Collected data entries
theorem witness_RecordLayouts_3 :
  (firstCmd (.compute 1 3) (mioDesc 0x10 [] 0 1 1 1 0)).q = .compute 1 3 ∧ State.reset.chip.reg .CTXQ_DEFAULT_TIMEOUT (16 * 1 + 3) ≠ 0 := by decide +kernel

theorem witness_ClusterCompletes_1 :
  let t := 10
  let p := 3
  let x := 1
  let d := mioDesc 0x10 [0, 1, 2] 0 1 1 1 0
  let y := firstCmd (.compute 1 3) d
  let s := (tensorState [(oneTile 11 2 1 1, [(0, 3)]), (oneTile 12 2 1 1, [(0, 5)]), (oneTile 13 7 1 1, [])] []).fetched (.compute 1 3) d
  let o : MOps := ((s.found t).operands 3 1 d).1
  let a : Tensor := o.a.getD { first := 0, gen := 0, format := 0, rows := 0, cols := 0 }
  let b : Tensor := o.b.getD { first := 0, gen := 0, format := 0, rows := 0, cols := 0 }
  let w : Tensor := o.c.getD { first := 0, gen := 0, format := 0, rows := 0, cols := 0 }
  d.opcode = 0x10 ∧ s.clusterTakes t p x d y o ([a, b] ++ o.d.toList) [(w, o.keeps)] ∧ o.a = some a ∧ o.b = some b ∧ o.c = some w ∧ o.sound ([a, b] ++ o.d.toList) [w] = true ∧ rateOf a.format b.format ≠ none ∧ (o.d.all (fun z => z.casts o.m o.n && 3 ≤ z.format && z.format ≤ 7 && !z.sparse) = true) ∧ a.is o.m o.k = true ∧ b.is o.k o.n = true ∧ w.is o.m o.n = true ∧ a.sparse = false ∧ (w.format = 7 → a.isInt = true) ∧ b.sparse = false := by decide +kernel

theorem witness_ClusterCompletes_2 :
  let t := 10
  let p := 3
  let x := 1
  let d := mioDesc 0x11 [0, 1, 2] 0 1 1 4 0
  let y := firstCmd (.compute 1 3) d
  let s := (tensorState [(oneTile 11 2 1 4, [(0, 3), (1, 4), (2, 5), (3, 6)]), ({ oneTile 12 2 4 1 with sparse := true, meta_ := 14, metaGen := 1 }, [(0, 7), (64, 9)]), (oneTile 13 7 1 1, [])] [(14, Chip.tensorTile 1 (oneTile 14 0x10 2 1) 0 [(64, 1)]), (12, Chip.tensorTile 1 (oneTile 12 2 2 1) 0 [(0, 7), (64, 9)])]).fetched (.compute 1 3) d
  let o : MOps := ((s.found t).operands 3 1 d).1
  let a : Tensor := o.a.getD { first := 0, gen := 0, format := 0, rows := 0, cols := 0 }
  let b : Tensor := o.b.getD { first := 0, gen := 0, format := 0, rows := 0, cols := 0 }
  let w : Tensor := o.c.getD { first := 0, gen := 0, format := 0, rows := 0, cols := 0 }
  d.opcode = 0x11 ∧ s.clusterTakes t p x d y o ([a, b] ++ o.d.toList) [(w, o.keeps)] ∧ o.a = some a ∧ o.b = some b ∧ o.c = some w ∧ o.sound ([a, b] ++ o.d.toList) [w] = true ∧ rateOf a.format b.format ≠ none ∧ (o.d.all (fun z => z.casts o.m o.n && 3 ≤ z.format && z.format ≤ 7 && !z.sparse) = true) ∧ a.is o.m o.k = true ∧ b.is o.k o.n = true ∧ w.is o.m o.n = true ∧ a.sparse = false ∧ (w.format = 7 → a.isInt = true) ∧ b.sparse = true ∧ b.blocked = false ∧ o.k % 4 = 0 ∧ ((List.range (o.k / 4)).all (fun g => (List.range o.n).all fun j => (s.found t).elem p b.indices (2 * g) j < (s.found t).elem p b.indices (2 * g + 1) j) = true) := by decide +kernel

theorem witness_ClusterCompletes_3 :
  let t := 10
  let p := 3
  let x := 1
  let d := mioDesc 0x12 [0, 1, 2] 1 1 1 1 0
  let y := firstCmd (.compute 1 3) d
  let s := (tensorState [({ oneTile 11 2 1 1 with blocked := true, meta_ := 14, metaGen := 1 }, [(0, 3)]), (oneTile 12 2 1 1, [(0, 5)]), (oneTile 13 7 1 1, [])] [(14, ({ gen := 1, ctx := 1, format := 0x11, data := [(0, 1)] } : Tile).sealed)]).fetched (.compute 1 3) d
  let o : MOps := ((s.found t).operands 3 1 d).1
  let a : Tensor := o.a.getD { first := 0, gen := 0, format := 0, rows := 0, cols := 0 }
  let b : Tensor := o.b.getD { first := 0, gen := 0, format := 0, rows := 0, cols := 0 }
  let w : Tensor := o.c.getD { first := 0, gen := 0, format := 0, rows := 0, cols := 0 }
  let z : Tensor := (if bit o.mode 0 then a else b)
  d.opcode = 0x12 ∧ s.clusterTakes t p x d y o ([a, b] ++ o.d.toList) [(w, o.keeps)] ∧ o.a = some a ∧ o.b = some b ∧ o.c = some w ∧ o.sound ([a, b] ++ o.d.toList) [w] = true ∧ rateOf a.format b.format ≠ none ∧ (o.d.all (fun z => z.casts o.m o.n && 3 ≤ z.format && z.format ≤ 7 && !z.sparse) = true) ∧ a.is o.m o.k = true ∧ b.is o.k o.n = true ∧ w.is o.m o.n = true ∧ a.sparse = false ∧ (w.format = 7 → a.isInt = true) ∧ b.sparse = false ∧ o.mode < 2 ∧ ((if bit o.mode 0 then a else b) = z) ∧ z.blocked = true ∧ (s.found t).failsOf p x (Tensor.bitUses z.meta_ z.metaGen 0x11 z.count) = [] := by decide +kernel

theorem witness_ClusterCompletes_4 :
  let t := 10
  let p := 3
  let x := 1
  let d := mioDesc 0x13 [0, 0xFFFF, 1, 2, 3] 0 1 2 1 1
  let y := firstCmd (.compute 1 3) d
  let s := (tensorState [(oneTile 11 6 1 2, [(2, 128), (3, 63), (7, 64)]), (oneTile 13 7 1 1, []), (oneTile 14 6 1 1, []), (oneTile 15 7 2 2, [])] []).fetched (.compute 1 3) d
  let o : MOps := ((s.found t).operands 3 1 d).1
  let a : Tensor := o.a.getD { first := 0, gen := 0, format := 0, rows := 0, cols := 0 }
  let w : Tensor := o.c.getD { first := 0, gen := 0, format := 0, rows := 0, cols := 0 }
  let z : Tensor := o.d.getD { first := 0, gen := 0, format := 0, rows := 0, cols := 0 }
  let u : Tensor := o.aux.getD { first := 0, gen := 0, format := 0, rows := 0, cols := 0 }
  d.opcode = 0x13 ∧ s.clusterTakes t p x d y o [a] [(w, o.keeps), (z, o.keeps), (u, bit o.mode 3)] ∧ o.a = some a ∧ o.c = some w ∧ o.d = some z ∧ o.aux = some u ∧ o.sound [a] [w, z, u] = true ∧ apart [w, z, u] = true ∧ a.sparse = false ∧ a.is o.m o.n = true ∧ (a.format = 5 ∨ a.format = 6) ∧ w.is o.m o.param = true ∧ w.format = 7 ∧ z.is o.m o.param = true ∧ z.format = 6 ∧ u.is o.n 2 = true ∧ u.format = 7 ∧ 1 ≤ o.param ∧ o.param ≤ 8 ∧ o.param ≤ o.n ∧ 1 ≤ o.k ∧ o.k ≤ o.m ∧ bits o.mode 2 1 ≠ 3 ∧ o.mode < 16 := by decide +kernel

theorem witness_ClusterCompletes_5 :
  let t := 10
  let p := 3
  let x := 1
  let d := mioDesc 0x14 [0, 0xFFFF, 1, 2] 0 1 2 0 1
  let y := firstCmd (.compute 1 3) d
  let s := (tensorState [(oneTile 11 6 1 2, [(2, 128), (3, 63), (7, 64)]), (oneTile 13 6 1 1, []), (oneTile 14 7 1 1, [])] []).fetched (.compute 1 3) d
  let o : MOps := ((s.found t).operands 3 1 d).1
  let a : Tensor := o.a.getD { first := 0, gen := 0, format := 0, rows := 0, cols := 0 }
  let w : Tensor := o.c.getD { first := 0, gen := 0, format := 0, rows := 0, cols := 0 }
  let z : Tensor := o.d.getD { first := 0, gen := 0, format := 0, rows := 0, cols := 0 }
  d.opcode = 0x14 ∧ s.clusterTakes t p x d y o [a] [(w, o.keeps), (z, o.keeps)] ∧ o.a = some a ∧ o.c = some w ∧ o.d = some z ∧ o.sound [a] [w, z] = true ∧ apart [w, z] = true ∧ a.sparse = false ∧ a.is o.m o.n = true ∧ w.is o.m o.param = true ∧ z.is o.m o.param = true ∧ z.format = 7 ∧ 1 ≤ o.param ∧ o.param ≤ 1024 ∧ o.param ≤ o.n ∧ o.mode < 2 := by decide +kernel

theorem witness_ClusterCompletes_6 :
  let t := 10
  let p := 3
  let x := 1
  let d := mioDesc 0x15 [0, 0xFFFF, 1] 0 1 1 0 0
  let y := firstCmd (.compute 1 3) d
  let s := (tensorState [(oneTile 11 6 1 1, [(2, 128), (3, 63)]), (oneTile 13 6 1 1, [])] []).fetched (.compute 1 3) d
  let o : MOps := ((s.found t).operands 3 1 d).1
  let a : Tensor := o.a.getD { first := 0, gen := 0, format := 0, rows := 0, cols := 0 }
  let w : Tensor := o.c.getD { first := 0, gen := 0, format := 0, rows := 0, cols := 0 }
  d.opcode = 0x15 ∧ s.clusterTakes t p x d y o ([a] ++ o.d.toList) [(w, o.keeps)] ∧ o.a = some a ∧ o.c = some w ∧ o.sound ([a] ++ o.d.toList) [w] = true ∧ (o.d.all (fun z => (z.is 1 o.n || z.is o.m o.n) && !z.sparse) = true) ∧ a.sparse = false ∧ a.is o.m o.n = true ∧ w.is o.m o.n = true ∧ o.mode < 2 := by decide +kernel

theorem witness_ClusterCompletes_7 :
  let t := 10
  let p := 3
  let x := 1
  let d := mioDesc 0x16 [0, 0xFFFF, 1] 0 1 2 0 0
  let y := firstCmd (.compute 1 3) d
  let s := (tensorState [(oneTile 11 7 1 2, [(0, 3), (4, 5)]), (oneTile 13 7 1 2, [])] []).fetched (.compute 1 3) d
  let o : MOps := ((s.found t).operands 3 1 d).1
  let a : Tensor := o.a.getD { first := 0, gen := 0, format := 0, rows := 0, cols := 0 }
  let w : Tensor := o.c.getD { first := 0, gen := 0, format := 0, rows := 0, cols := 0 }
  d.opcode = 0x16 ∧ s.clusterTakes t p x d y o [a] [(w, o.keeps)] ∧ o.a = some a ∧ o.c = some w ∧ o.sound [a] [w] = true ∧ a.sparse = false ∧ a.is o.m o.n = true ∧ w.is o.m o.n = true ∧ (a.format = 6 ∨ a.format = 7) ∧ w.format = a.format ∧ o.mode < 2 := by decide +kernel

**Aim of the exercise**
Search the records line by line for the word "theorem" and copy every line where it appears.

**Written reply**
theorem witness_RecordLayouts_3 :
theorem witness_ClusterCompletes_1 :
theorem witness_ClusterCompletes_2 :
theorem witness_ClusterCompletes_3 :
theorem witness_ClusterCompletes_4 :
theorem witness_ClusterCompletes_5 :
theorem witness_ClusterCompletes_6 :
theorem witness_ClusterCompletes_7 :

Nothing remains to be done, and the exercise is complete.